_TASK INSTRUCTIONS_: The expected output is exactly the lines below, starting at the line with "(s.modLink d f).tide = s.tide := (rfl)" and ending at the line with "(s.modLink d f).pb = s.pb := (rfl)", both included; no other line belongs in it.

_DATA TO EXAMINE_:
/-! ### State.modLink -/
@[simp] theorem State.modLink_pending (s : State) (d : Side) (f : Link → Link) : (s.modLink d f).pending = s.pending := (rfl)
@[simp] theorem State.modLink_free (s : State) (d : Side) (f : Link → Link) : (s.modLink d f).free = s.free := (rfl)
@[simp] theorem State.modLink_out (s : State) (d : Side) (f : Link → Link) : (s.modLink d f).out = s.out := (rfl)
@[simp] theorem State.modLink_power (s : State) (d : Side) (f : Link → Link) : (s.modLink d f).power = s.power := (rfl)
@[simp] theorem State.modLink_aon (s : State) (d : Side) (f : Link → Link) : (s.modLink d f).aon = s.aon := (rfl)
@[simp] theorem State.modLink_bwf (s : State) (d : Side) (f : Link → Link) : (s.modLink d f).bwf = s.bwf := (rfl)
@[simp] theorem State.modLink_stats (s : State) (d : Side) (f : Link → Link) : (s.modLink d f).stats = s.stats := (rfl)
@[simp] theorem State.modLink_regs (s : State) (d : Side) (f : Link → Link) : (s.modLink d f).regs = s.regs := (rfl)
@[simp] theorem State.modLink_cfgOfs (s : State) (d : Side) (f : Link → Link) : (s.modLink d f).cfgOfs = s.cfgOfs := (rfl)
@[simp] theorem State.modLink_od (s : State) (d : Side) (f : Link → Link) : (s.modLink d f).od = s.od := (rfl)
@[simp] theorem State.modLink_host (s : State) (d : Side) (f : Link → Link) : (s.modLink d f).host = s.host := (rfl)
@[simp] theorem State.modLink_mbox (s : State) (d : Side) (f : Link → Link) : (s.modLink d f).mbox = s.mbox := (rfl)
@[simp] theorem State.modLink_tide (s : State) (d : Side) (f : Link → Link) : (s.modLink d f).tide = s.tide := (rfl)
@[simp] theorem State.modLink_pa (s : State) (d : Side) (f : Link → Link) : (s.modLink d f).pa = s.pa := (rfl)
@[simp] theorem State.modLink_pb (s : State) (d : Side) (f : Link → Link) : (s.modLink d f).pb = s.pb := (rfl)
@[simp] theorem State.modLink_time (s : State) (d : Side) (f : Link → Link) : (s.modLink d f).time = s.time := (rfl)
@[simp] theorem State.modLink_flash (s : State) (d : Side) (f : Link → Link) : (s.modLink d f).flash = s.flash := (rfl)
@[simp] theorem State.modLink_otp (s : State) (d : Side) (f : Link → Link) : (s.modLink d f).otp = s.otp := (rfl)
@[simp] theorem State.modLink_ident (s : State) (d : Side) (f : Link → Link) : (s.modLink d f).ident = s.ident := (rfl)
@[simp] theorem State.modLink_brew (s : State) (d : Side) (f : Link → Link) : (s.modLink d f).brew = s.brew := (rfl)
@[simp] theorem State.modLink_hk (s : State) (d : Side) (f : Link → Link) : (s.modLink d f).hk = s.hk := (rfl)
@[simp] theorem State.modLink_dram (s : State) (d : Side) (f : Link → Link) : (s.modLink d f).dram = s.dram := (rfl)
@[simp] theorem State.modLink_cask (s : State) (d : Side) (f : Link → Link) : (s.modLink d f).cask = s.cask := (rfl)
@[simp] theorem State.modLink_caps (s : State) (d : Side) (f : Link → Link) : (s.modLink d f).caps = s.caps := (rfl)
@[simp] theorem State.modLink_mem (s : State) (d : Side) (f : Link → Link) : (s.modLink d f).mem = s.mem := (rfl)

/-! ### State.modOd -/
@[simp] theorem State.modOd_pending (s : State) (f : Od → Od) : (s.modOd f).pending = s.pending := (rfl)
@[simp] theorem State.modOd_free (s : State) (f : Od → Od) : (s.modOd f).free = s.free := (rfl)
@[simp] theorem State.modOd_out (s : State) (f : Od → Od) : (s.modOd f).out = s.out := (rfl)
@[simp] theorem State.modOd_power (s : State) (f : Od → Od) : (s.modOd f).power = s.power := (rfl)
@[simp] theorem State.modOd_aon (s : State) (f : Od → Od) : (s.modOd f).aon = s.aon := (rfl)
@[simp] theorem State.modOd_bwf (s : State) (f : Od → Od) : (s.modOd f).bwf = s.bwf := (rfl)
@[simp] theorem State.modOd_stats (s : State) (f : Od → Od) : (s.modOd f).stats = s.stats := (rfl)
@[simp] theorem State.modOd_regs (s : State) (f : Od → Od) : (s.modOd f).regs = s.regs := (rfl)
@[simp] theorem State.modOd_cfgOfs (s : State) (f : Od → Od) : (s.modOd f).cfgOfs = s.cfgOfs := (rfl)
@[simp] theorem State.modOd_host (s : State) (f : Od → Od) : (s.modOd f).host = s.host := (rfl)
@[simp] theorem State.modOd_mbox (s : State) (f : Od → Od) : (s.modOd f).mbox = s.mbox := (rfl)
@[simp] theorem State.modOd_tide (s : State) (f : Od → Od) : (s.modOd f).tide = s.tide := (rfl)
@[simp] theorem State.modOd_pa (s : State) (f : Od → Od) : (s.modOd f).pa = s.pa := (rfl)
@[simp] theorem State.modOd_pb (s : State) (f : Od → Od) : (s.modOd f).pb = s.pb := (rfl)
@[simp] theorem State.modOd_time (s : State) (f : Od → Od) : (s.modOd f).time = s.time := (rfl)
@[simp] theorem State.modOd_chain (s : State) (f : Od → Od) : (s.modOd f).chain = s.chain := (rfl)
@[simp] theorem State.modOd_flash (s : State) (f : Od → Od) : (s.modOd f).flash = s.flash := (rfl)
@[simp] theorem State.modOd_otp (s : State) (f : Od → Od) : (s.modOd f).otp = s.otp := (rfl)
@[simp] theorem State.modOd_ident (s : State) (f : Od → Od) : (s.modOd f).ident = s.ident := (rfl)
@[simp] theorem State.modOd_brew (s : State) (f : Od → Od) : (s.modOd f).brew = s.brew := (rfl)
@[simp] theorem State.modOd_hk (s : State) (f : Od → Od) : (s.modOd f).hk = s.hk := (rfl)
@[simp] theorem State.modOd_dram (s : State) (f : Od → Od) : (s.modOd f).dram = s.dram := (rfl)
@[simp] theorem State.modOd_cask (s : State) (f : Od → Od) : (s.modOd f).cask = s.cask := (rfl)
@[simp] theorem State.modOd_caps (s : State) (f : Od → Od) : (s.modOd f).caps = s.caps := (rfl)
@[simp] theorem State.modOd_mem (s : State) (f : Od → Od) : (s.modOd f).mem = s.mem := (rfl)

_OUTPUT FOR THIS EXERCISE_:
@[simp] theorem State.modLink_tide (s : State) (d : Side) (f : Link → Link) : (s.modLink d f).tide = s.tide := (rfl)
@[simp] theorem State.modLink_pa (s : State) (d : Side) (f : Link → Link) : (s.modLink d f).pa = s.pa := (rfl)
@[simp] theorem State.modLink_pb (s : State) (d : Side) (f : Link → Link) : (s.modLink d f).pb = s.pb := (rfl)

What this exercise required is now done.